Peregrine Spring readers meet a wide variety of hawks and other birds of prey and will look forward to seeing them in the wild. I frequently see some of these birds in my range of birding. I also had the privilege of releasing an owl after rehabilitation. (He took off and immediately fell into the water. Thankfully he was able to get back in flight before needing to be fished out for more rehabilitation.) Owls are birds of prey but have been used with mixed success for hunting.

Pre-order Peregrine Spring before its March 2016 release.

Friday, September 25, 2015

A Charm of Hummingbirds

It's no secret. I love collective nouns. You might even say I collect collective nouns. (Hmmm....I wonder if there is a collective noun for a collection of nouns.) Anyway, a group of hummingbirds is called a charm. Because they are such popular birds, they actually have several options and are sometimes referred to as a shimmer or a glistening. But I like a charm.

I've been busy and the summer flew by without me writing a blog post. For that I apologize, but there's no better time to return than when hummers are charming my backyard!  One reason I've been too busy to post is that filling feeders and photographing the hummingbirds is a full time job during migration. Texas is in the Central Flyway, the major superhighway for birds migrating between Canada and Mexico so spring and fall migrations are very busy times.

Myth: If I don't take down my feeders, the hummingbirds won't migrate.
Fact: Healthy hummers will migrate no matter what. A few, maybe older birds or birds that bulked up too late to safely make the journey, may over winter in some areas. Prevailing wisdom says to keep feeders up for about two weeks AFTER you see the last hummer.

After spending the summer in Canada and Alaska, these tiny birds make their way to the coast. Here they bulk up on sugar water and natural nectar that they will need to sustain them for a 20 hour non-stop flight across the Gulf of Mexico. Remember that these tiny birds weight about the same as a  penny yet have to add up to 40-50% of their body weight in preparation for the long flight.

They fly alone, not in flocks, on their 500 mile trip. And that is after having made the journey from the north. Some hummingbirds will travel up to 2700 miles between their summer and winter homes. There is some evidence that they follow the same route (without the benefit of AAA or Mapquest!) so you may see the same birds year after year at your feeders.

Myth: Hummingbirds catch a ride on the backs of Canada Geese or other birds.
Fact: Hummingbirds fly at much lower altitudes than geese do. Also geese flying south don't end up in the tropics.
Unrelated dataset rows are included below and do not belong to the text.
-- page TLG
abbrev Reg.TLG.TLG_CTRL : Nat := 0x200080
abbrev Reg.TLG.ETHERTYPE : Nat := 0x200084
abbrev Reg.TLG.HTL_DA_HI : Nat := 0x200088
abbrev Reg.TLG.HTL_DA_LO : Nat := 0x20008C
abbrev Reg.TLG.MAC_BASE_HI : Nat := 0x200090
abbrev Reg.TLG.MAC_BASE_LO : Nat := 0x200094
abbrev Reg.TLG.DEV_TAG : Nat := 0x200098
abbrev Reg.TLG.HOLD : Nat := 0x20009C
abbrev Reg.TLG.TIME_PER : Nat := 0x2000A0
abbrev Reg.TLG.SESSION : Nat := 0x2000A4
abbrev Reg.TLG.LANT_LOSS : Nat := 0x2000A8
abbrev Reg.TLG.LANT_SEG : Nat := 0x2000AC
abbrev Reg.TLG.RX_NONHTL : Nat := 0x2000B0
abbrev Reg.TLG.RX_BADVER : Nat := 0x2000B4
abbrev Reg.TLG.RX_FOREIGN : Nat := 0x2000B8
abbrev Reg.TLG.RX_OTHER_END : Nat := 0x2000BC
abbrev Reg.TLG.RX_LOOPED : Nat := 0x2000C0
abbrev Reg.TLG.RET_TO_FW : Nat := 0x2000C4
abbrev Reg.TLG.ACK_STALE : Nat := 0x2000C8
abbrev Reg.TLG.SESS_FAIL : Nat := 0x2000CC
abbrev Reg.TLG.LAST_SESS_FAIL : Nat := 0x2000D0
abbrev Reg.TLG.FAR_OK (i : Nat) : Nat := 0x2000E0 + 0x4 * i

-- page TIM
abbrev Reg.TIM.TIM_CTRL : Nat := 0x220080
abbrev Reg.TIM.TIM_STATUS : Nat := 0x220084
abbrev Reg.TIM.SYNC_STATE : Nat := 0x220088
abbrev Reg.TIM.INC_NS : Nat := 0x22008C
abbrev Reg.TIM.INC_FRAC : Nat := 0x220090
abbrev Reg.TIM.INC_OFS : Nat := 0x220094
abbrev Reg.TIM.STEP_SEC_LO : Nat := 0x220098
abbrev Reg.TIM.STEP_SEC_HI : Nat := 0x22009C
abbrev Reg.TIM.STEP_NS : Nat := 0x2200A0
abbrev Reg.TIM.STEP : Nat := 0x2200A4
abbrev Reg.TIM.STEP_COUNT : Nat := 0x2200A8
abbrev Reg.TIM.STEP_REFUSED : Nat := 0x2200AC
abbrev Reg.TIM.LAST_REFUSED_LO : Nat := 0x2200B0
abbrev Reg.TIM.LAST_REFUSED_HI : Nat := 0x2200B4
abbrev Reg.TIM.JUMP_MAX : Nat := 0x2200B8
abbrev Reg.TIM.SRC : Nat := 0x2200BC
abbrev Reg.TIM.MASTER_ID_HI : Nat := 0x2200C0
abbrev Reg.TIM.MASTER_ID_LO : Nat := 0x2200C4
abbrev Reg.TIM.MASTER_PORT : Nat := 0x2200C8
abbrev Reg.TIM.SYNC_TMO : Nat := 0x2200CC
abbrev Reg.TIM.SYNC_RX : Nat := 0x2200D0
abbrev Reg.TIM.SYNC_TIMEOUTS : Nat := 0x2200D4
abbrev Reg.TIM.PTP_DROP : Nat := 0x2200D8
abbrev Reg.TIM.INC_HELD : Nat := 0x2200DC
abbrev Reg.TIM.UTC_OFS : Nat := 0x2200E0
abbrev Reg.TIM.PH_RATE : Nat := 0x2200E4
abbrev Reg.TIM.FRAME_OFS : Nat := 0x2200E8
abbrev Reg.TIM.SLOT_MIN : Nat := 0x2200EC
abbrev Reg.TIM.PSEQ_NOW : Nat := 0x2200F0
abbrev Reg.TIM.PH_CFG_BUSY : Nat := 0x2200F4
abbrev Reg.TIM.PH_OFS (i : Nat) : Nat := 0x220100 + 0x4 * i
abbrev Reg.TIM.PH_OFS_NEXT (i : Nat) : Nat := 0x220120 + 0x4 * i
abbrev Reg.TIM.FRAME_OFS_NEXT : Nat := 0x220140
abbrev Reg.TIM.OFS_APPLY : Nat := 0x220144
abbrev Reg.TIM.OFS_STATUS : Nat := 0x220148
abbrev Reg.TIM.CAP_CTRL : Nat := 0x220150
abbrev Reg.TIM.CAP : Nat := 0x220154
abbrev Reg.TIM.CAP_SEC_HI : Nat := 0x220158
abbrev Reg.TIM.CAP_SEC_LO : Nat := 0x22015C
abbrev Reg.TIM.CAP_NS : Nat := 0x220160
abbrev Reg.TIM.CAP_FRAC : Nat := 0x220164
abbrev Reg.TIM.CAP_STATUS : Nat := 0x220168
abbrev Reg.TIM.PPS_CTRL : Nat := 0x220170
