-- ==== Sys2Proof/Machine/Pair.lean ====
section
/-! DEFINITION. What the redundant pair shares with the blocks it mirrors: records sent (R304 to R307), captured operations (R309, R310)
and the matching of fences (R313). -/

namespace Sys2Proof.Machine

/-- The device takes part in a pair (R301). -/
def twnOn (s : State) : Bool := rdB s Reg.TWN.TWN_CTRL 0

/-- ROLE: true for device B. -/
def twnRole (s : State) : Bool := rdB s Reg.TWN.TWN_CTRL 1

/-- STATE (R314): 0 OFF, 1 SEARCH, 2 JOINING, 3 PAIRED, 4 SOLO. -/
def twnState (s : State) : Nat := rdF s Reg.TWN.TWN_STATUS 2 0

/-- ROLE_CLASH (R302). -/
def twnClash (s : State) : Bool := rdB s Reg.TWN.TWN_STATUS 17

/-- MIRROR_DELAY in ns. -/
def mirrorDelay (s : State) : Nat := rdF s Reg.TWN.MIRROR_DELAY 9 0 * 1000

/-- Seconds and nanoseconds of an instant in ns, big-endian, as records carry them. -/
def recTime (ns : Nat) : List Byte := beBytes 6 (ns / 1000000000) ++ beBytes 4 (ns % 1000000000)

/-- The bytes of a record (R306). -/
def recordBytes (s : State) (type rseq e : Nat) (payload : List Byte) : List Byte :=
  beBytes 1 (0x10 + type) ++ beBytes 1 (twnRole s).toNat ++ beBytes 2 (20 + payload.length) ++ beBytes 4 rseq ++ recTime e ++
    [0, 0] ++ payload

/-- The Ethernet frame of a record: destination, MAC_BASE with a last byte of 0, EtherType, the record padded to 46 bytes, FCS (R305). -/
def twinFrame (s : State) (r : List Byte) : List Byte :=
  withFcs ([0x01, 0x4B, 0x57, 0x54, 0x57, 0x4E] ++ beBytes 2 (rdF s Reg.TLG.MAC_BASE_HI 15 0) ++
    beBytes 3 (rdF s Reg.TLG.MAC_BASE_LO 31 8) ++ [0] ++ beBytes 2 (rdF s Reg.TWN.ETHERTYPE 15 0) ++ padTo (max 46 r.length) r)

/-- Send a record on both links (R304). -/
def sendRecord (s : State) (type e : Nat) (payload : List Byte) : State :=
  if !twnOn s then s
  else { s with twn := { s.twn with
    rseq := (s.twn.rseq + 1) % 2 ^ 32, sent := twinFrame s (recordBytes s type s.twn.rseq e payload) } }

/-- Mirrored operations are kept in the order in which they take effect: E, then ORIGIN, then RSEQ (R312). -/
def opBefore (a b : MirPend) : Bool :=
  decide (a.e < b.e) || (a.e == b.e && ((!a.origin && b.origin) || (a.origin == b.origin && decide (a.rseq < b.rseq))))

/-- A mirrored operation joins those that have not taken effect. -/
def addOp (s : State) (o : MirPend) : State := { s with twn := { s.twn with ops := insertBy opBefore o s.twn.ops } }

/-- Send a record of the agreement: a device that has seen a role clash mirrors nothing and takes no part in it (R302). -/
def mirrorRecord (s : State) (type e : Nat) (payload : List Byte) : State :=
  if twnClash s then s else sendRecord s type e payload

/-- Capture an operation and mirror it with its effective instant E (R309, R310). -/
def captureOp (s : State) (type : Nat) (op : MirOp) (payload : List Byte) : State :=
  let e := nowNs s + mirrorDelay s
  let r := s.twn.rseq
  let s := mirrorRecord s type e payload
  addOp s ⟨twnRole s, r, e, op, none, none⟩

/-- Two fences of the pair match (R313). -/
def fencesMatch (s : State) (a b : FenceRec) : Bool :=
  a.stream == b.stream && a.sdi == b.sdi &&
    (if a.sdi then decide (((a.done : Int) - b.done).natAbs ≤ rdF s Reg.TWN.SDI_MATCH 13 0 * 1000) else a.ts == b.ts)

/-- A pair of matched fences becomes pair-ready at the later E, unless the frame is incomplete on either device. -/
def pairFence (s : State) (own peer : FenceRec) : State :=
  let mark (l : List FenceRec) : List FenceRec := replaceFirst (· == own) (fun f => { f with matched := true }) l
  let t := { s.twn with slotF := mark s.twn.slotF }
  let t := if own.inc || peer.inc then t
    else { t with ready := t.ready ++ [(own.stream, own.buf, own.seq, max own.e peer.e)] }
  { s with twn := t }

/-- A matched buffer is pair-ready from its instant on, where it still holds the frame of the match: (stream, buffer, FRAME_SEQ, ns). -/
def makePaired (s : State) (e : Nat × Nat × Nat × Nat) : State :=
  let x := stream s e.1
  let b := x.buf e.2.1
  if b.mode == .fenced && b.seq == e.2.2.1 then setStream s e.1 (x.setBuf e.2.1 { b with pairAt := some e.2.2.2 }) else s

/-- Matches whose pair-ready instant lies at or before `t` ps take effect (R309, R313). -/
def settleReady (s : State) (t : Int) : State :=
  let due (e : Nat × Nat × Nat × Nat) : Bool := decide ((e.2.2.2 : Int) * 1000 ≤ t)
  (s.twn.ready.filter due).foldl makePaired { s with twn := { s.twn with ready := s.twn.ready.filter fun e => !due e } }

/-- Two buffers, the one with the later FRAME_SEQ. -/
def laterBuf (x : Stream) (best : Option Nat) (j : Nat) : Option Nat :=
  match best with
  | some i => if (x.buf i).seq < (x.buf j).seq then some j else best
  | none => some j

/-- The newest buffer of a stream that is pair-ready by `t` ps; at any instant, without one. -/
def newestPaired (x : Stream) (t : Option Int) : Option Nat :=
  let by_ (e : Nat) : Bool := match t with | some t => decide ((e : Int) * 1000 ≤ t) | none => true
  ((List.range 8).filter fun j => (x.buf j).mode == .fenced && (match (x.buf j).pairAt with | some e => by_ e | none => false)).foldl
    (laterBuf x) none

/-- A fence of this device enters the matching. -/
def addOwnFence (s : State) (f : FenceRec) : State :=
  let s := { s with twn := { s.twn with slotF := s.twn.slotF ++ [f] } }
  match s.twn.peerF.find? (fencesMatch s f) with
  | some p => pairFence { s with twn := { s.twn with peerF := s.twn.peerF.erase p } } f p
  | none => { s with twn := { s.twn with ownF := s.twn.ownF ++ [f] } }

/-- A fence record of the partner enters the matching. -/
def addPeerFence (s : State) (p : FenceRec) : State :=
  match s.twn.ownF.find? (fun f => fencesMatch s f p) with
  | some f => pairFence { s with twn := { s.twn with ownF := s.twn.ownF.erase f } } f p
  | none => { s with twn := { s.twn with peerF := s.twn.peerF ++ [p] } }

/-- A fence becomes known (R310): its record is sent, and it waits for its match. -/
def mirrorFence (s : State) (st : Nat) (sdi : Bool) (ts : Word) (inc : Bool) (buf seq done : Nat) : State :=
  if !twnOn s then s
  else
    let now := nowNs s
    let e := now + mirrorDelay s
    let s := mirrorRecord s 8 e (beBytes 1 st ++ beBytes 1 (inc.toNat + 2 * sdi.toNat) ++ [0, 0] ++ beBytes 4 ts.toNat ++
      recTime done ++ [0, 0])
    addOwnFence s ⟨st, sdi, ts, done, e, inc, buf, seq, false⟩

/-- Readiness of slot (k, n) follows R313: PAIRED, from the first latch at or after the join instant. -/
def pairLatch (s : State) (k n : Nat) : Bool :=
  twnOn s && twnState s == 3 &&
    (match s.twn.pairFrom with | some j => decide ((j : Int) * 1000 ≤ latchAt s k n) | none => true)

end Sys2Proof.Machine
end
This past week was the Rockport-Fulton HummerBird Celebration. I was thrilled to get to see hummingbirds being banded and even was privileged to hold two for release after they were banded. The banding process allows scientists to gather data about sex, weight, health, migration patterns, and size. Banders can even tell if a female hummingbird hatched babies (the head feathers are raggedy from spending so much time in a tiny, thimble-sized nest). Banders must hold a federal permit and the birds can not be held for very long during the banding process. Only about 150 people are certified for banding hummingbirds (and at least 3 were at the Celebration)! Anyone can take a look at how many birds of various species have been banded in any state by searching the USGS map. It's unlikely the average person will spot a banded hummingbird but sightings can also be reported to USGS. And many birders do spot bands on larger birds, providing information on migration patterns.

The hummingbird is caught in a mesh bag that has been hung near feeders. Then the bird is banded. weighed, measured, sexed, and an estimate of body fat is taken. The bird is remarkably calm in its "sock." Once all the clinical stuff is done, the bird is placed onto the flat hand of an observer. After a moment, the bird flies off.

There is so much more to be said about these charming little birds, but I've got to go fill feeders and monitor the proprietary antics of my own little charm. They'll only be around for a few more weeks!